### Machine understands only numbers 
How do we input text in NLP and assign a number?

There are many methods to do this. You can use word frequency and assign a number. You could use word embedding and assign a number. 

So, I am showing you one of the vocabulary based vectorizer.

#### Count_Vectorizer

In [1]:
#load the library
import sklearn

In [2]:
# checkout which version we are using
sklearn.__version__

'0.22.1'

In [3]:
text = ["This guy is super and he is doing great in his career. He has been awarded and will look forward etc."]

In [4]:
# What should we do to make sure that computer understands this text  
# ideally we should clean the data but in this example we do not do that 

In [5]:
# there will be lots of repeated and unwanted words in the text, we want to remove them 
# NLTK library has collection of stopwords. Ex: a, an , the , they etc.

# import NLTK
import nltk

# if you are using first time, you need to download stopwords 
nltk.download('stopwords')

[nltk_data] Downloading package stopwords to
[nltk_data]     /Users/next_tech/nltk_data...
[nltk_data]   Package stopwords is already up-to-date!


True

In [6]:
# We need to convert text into numbers 
# to do that, you need to use vectozier 
# Let us understand - CountVectorizer 
from sklearn.feature_extraction.text import CountVectorizer

# This is not the good practice to import libraries like this, Ideally we should import all libraries at first. why?
#  because, when you will deploy the appplication, you will be able to make a good Requirement.txt file
#  and will never missing any dependency 

In [7]:
# load english stopwords
stopwords = nltk.corpus.stopwords.words('english')

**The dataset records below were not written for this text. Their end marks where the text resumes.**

/-- Set Seek Threshold clamps to 10 to 90 (R155). Set Region snaps an AM frequency down onto the new grid
(one below the new lowest channel takes that channel: 522 becomes 530) and settles on it where it changed, a running seek or scan of the same port being aborted first, its record posted or left waiting (R147, R194), and purges the AM stations and the AM presets off the new grid (R156,
R170). Store Preset keeps the station the tuner is on, with its label while COMPLETE (R169); Clear Preset
empties (R171); a number outside 1 to 40 is refused (R168). -/
def Obligations.TunerSettingsAndPresets : Prop :=
  (∀ (p : Port) (h : FrameHead) (x : Byte) (s : State), takenAtOnce s p h (.setSeekThreshold x) →
    let v := max 10 (min x.toNat 90)
    (v = s.tuner.threshold → exec (.setSeekThreshold p h x) s =
      .next (s.closed p h (.setSeekThreshold x) (Answer.plain .doneNoChange))) ∧
    (v ≠ s.tuner.threshold → exec (.setSeekThreshold p h x) s =
      .next ((s.setTuner { s.tuner with threshold := v }).closed p h (.setSeekThreshold x)
        (Answer.plain .done)))) ∧
  (∀ (p : Port) (h : FrameHead) (x : Byte) (s : State), takenAtOnce s p h (.setRegion x) →
    let same := fun a => exec (.setRegion p h x) s = .next (s.closed p h (.setRegion x) a)
    (2 ≤ x.toNat → same (Answer.badParam 0)) ∧
    (∀ r, regionOf x = some r →
      (s.heldByOther p → same (Answer.plain .tunerBusy)) ∧
      (¬ s.heldByOther p → r = s.tuner.region → same (Answer.plain .doneNoChange)) ∧
      (r ≠ s.tuner.region → (∀ o, s.tuner.op = some o → o.kind = .tune ∨ o.kind = .stepTune) →
        let f := if s.tuner.band = .am then snapDown .am r s.tuner.frequency else s.tuner.frequency
        ∃ t, exec (.setRegion p h x) s = .next t ∧ t.tuner.region = r ∧ t.tuner.frequency = f ∧
          t.tuner.band = s.tuner.band ∧ t.tuner.op = s.tuner.op ∧ t.tuner.threshold = s.tuner.threshold ∧
          (f = s.tuner.frequency ∨ s.tuner.state = .parked →
            t.tuner.state = s.tuner.state ∧ t.tuner.settle = s.tuner.settle ∧
            t.tuner.label = s.tuner.label) ∧
          (f ≠ s.tuner.frequency → s.tuner.state ≠ .parked →
            t.tuner.state = .settling ∧ t.tuner.settle = some 50 ∧ t.tuner.label = LabelRec.cleared) ∧
          t.tuner.stations = s.tuner.stations.filter (fun e => decide (e.band = .fm)) ∧
          (∀ n : Fin 40, (∀ e, s.tuner.presets[n] = some e → e.band = .fm ∨ onGrid .am r e.frequency = true) →
            t.tuner.presets[n] = s.tuner.presets[n]) ∧
          (∀ (n : Fin 40) e, s.tuner.presets[n] = some e → e.band = .am → onGrid .am r e.frequency = false →
            t.tuner.presets[n] = none) ∧
          (∀ q, q ≠ p → t.port q = s.port q) ∧
          (t.port p).response =
            some { status := .done, tag := h.tag, code := 0x75, slot := none, data := [] } ∧
          onlyChanges [.tuner, .ports] s t) ∧
      (r ≠ s.tuner.region → ∀ o, s.tuner.op = some o → o.kind = .seek ∨ o.kind = .scan → o.port = p →
        ∃ t, exec (.setRegion p h x) s = .next t ∧ t.tuner.region = r ∧
          t.tuner.frequency =
            (if s.tuner.band = .am then snapDown .am r s.heldFrequency else s.heldFrequency) ∧
          t.tuner.band = s.tuner.band ∧ t.tuner.op = none ∧ t.tuner.seek = none ∧ t.tuner.scan = none ∧
          settlesOrParks s t s.tuner.band ∧
          t.tuner.stations = s.tuner.stations.filter (fun e => decide (e.band = .fm)) ∧
          (∀ n : Fin 40, (∀ e, s.tuner.presets[n] = some e → e.band = .fm ∨ onGrid .am r e.frequency = true) →
            t.tuner.presets[n] = s.tuner.presets[n]) ∧
          (∀ (n : Fin 40) e, s.tuner.presets[n] = some e → e.band = .am → onGrid .am r e.frequency = false →
            t.tuner.presets[n] = none) ∧
          t = ({ s.complete o.slot (s.endedWith o).1 (s.endedWith o).2 with tuner := t.tuner } : State).closed p h
            (.setRegion x) (Answer.plain .done) ∧
          (∀ b, canPost s o.slot b → slotPosted s t o.slot b (s.endedWith o).1 (s.endedWith o).2) ∧
          (t.port p).response =
            some { status := .done, tag := h.tag, code := 0x75, slot := none, data := [] } ∧
          onlyChanges [.tuner, .slots, .ports] s t))) ∧
  (∀ (r : Region) (f : Nat),
    let low := if r = .nine then 522 else 530
    let step := if r = .nine then 9 else 10
    (f < low → snapDown .am r f = low) ∧
    (low ≤ f → snapDown .am r f ≤ f ∧ f < snapDown .am r f + step ∧ low ≤ snapDown .am r f ∧
      (snapDown .am r f - low) % step = 0)) ∧
  (∀ (p : Port) (h : FrameHead) (x : Byte) (s : State),
    (takenAtOnce s p h (.storePreset x) →
      (x = 0 ∨ 40 < x.toNat → exec (.storePreset p h x) s =
        .next (s.closed p h (.storePreset x) (Answer.badParam 0))) ∧
      (∀ n : Fin 40, x.toNat = n.val + 1 →
        let e : PresetRec :=
          { band := s.tuner.band, frequency := (s.tuner.seek.map (·.start)).getD s.tuner.frequency
            label := if s.tuner.label.state = .complete then some s.tuner.label.chars else none }
        (s.tuner.presets[n] = some e → exec (.storePreset p h x) s =
          .next (s.closed p h (.storePreset x) (Answer.plain .doneNoChange))) ∧
        (s.tuner.presets[n] ≠ some e → exec (.storePreset p h x) s =
          .next ((s.setTuner { s.tuner with presets := s.tuner.presets.set n (some e) }).closed p h
            (.storePreset x) (Answer.plain .done))))) ∧
    (takenAtOnce s p h (.clearPreset x) →
      (x = 0 ∨ 40 < x.toNat → exec (.clearPreset p h x) s =
        .next (s.closed p h (.clearPreset x) (Answer.badParam 0))) ∧
      (∀ n : Fin 40, x.toNat = n.val + 1 →
        (s.tuner.presets[n] = none → exec (.clearPreset p h x) s =
          .next (s.closed p h (.clearPreset x) (Answer.plain .doneNoChange))) ∧
        (s.tuner.presets[n] ≠ none → exec (.clearPreset p h x) s =
          .next ((s.setTuner { s.tuner with presets := s.tuner.presets.set n none }).closed p h
            (.clearPreset x) (Answer.plain .done))))))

# create an object of Count Vectorizer 
count_vec = CountVectorizer(stop_words= stopwords)

In [8]:
# lets fit our data to count vectorizer
training_data = count_vec.fit(text)

# let us look on object
training_data

CountVectorizer(analyzer='word', binary=False, decode_error='strict',
                dtype=<class 'numpy.int64'>, encoding='utf-8', input='content',
                lowercase=True, max_df=1.0, max_features=None, min_df=1,
                ngram_range=(1, 1), preprocessor=None,
                stop_words=['i', 'me', 'my', 'myself', 'we', 'our', 'ours',
                            'ourselves', 'you', "you're", "you've", "you'll",
                            "you'd", 'your', 'yours', 'yourself', 'yourselves',
                            'he', 'him', 'his', 'himself', 'she', "she's",
                            'her', 'hers', 'herself', 'it', "it's", 'its',
                            'itself', ...],
                strip_accents=None, token_pattern='(?u)\\b\\w\\w+\\b',
                tokenizer=None, vocabulary=None)

In [9]:
# it makes a vocabulary of the data, we can have a look on that
count_vec.vocabulary_

{'guy': 5,
 'super': 7,
 'great': 4,
 'career': 1,
 'awarded': 0,
 'look': 6,
 'forward': 3,
 'etc': 2}

In [10]:
# find out a word in the vocablury 
count_vec.vocabulary_.get('career')

1

In [11]:
# let us transform the data 
# here you will convert the data into numbers 
trans_count_vector = count_vec.transform(text)

In [12]:
# we can multiple properties 
trans_count_vector.shape

(1, 8)

In [13]:
# let us make an array for this 
trans_count_vector.toarray()

array([[1, 1, 1, 1, 1, 1, 1, 1]])

In [14]:
# stop words functionality with count vectorizer

## N grams 

In [15]:
# what is N-Gram
# bigram - comnination of 2 words toghter

In [16]:
n_gram_count = CountVectorizer(ngram_range=(2, 2), stop_words= stopwords)

In [17]:
ngram_vector = n_gram_count.fit_transform(text)


In [18]:
# vacubloury 
n_gram_count.vocabulary_

{'guy super': 4,
 'super great': 6,
 'great career': 3,
 'career awarded': 1,
 'awarded look': 0,
 'look forward': 5,
 'forward etc': 2}

In [19]:
ngram_vector.toarray()

array([[1, 1, 1, 1, 1, 1, 1]])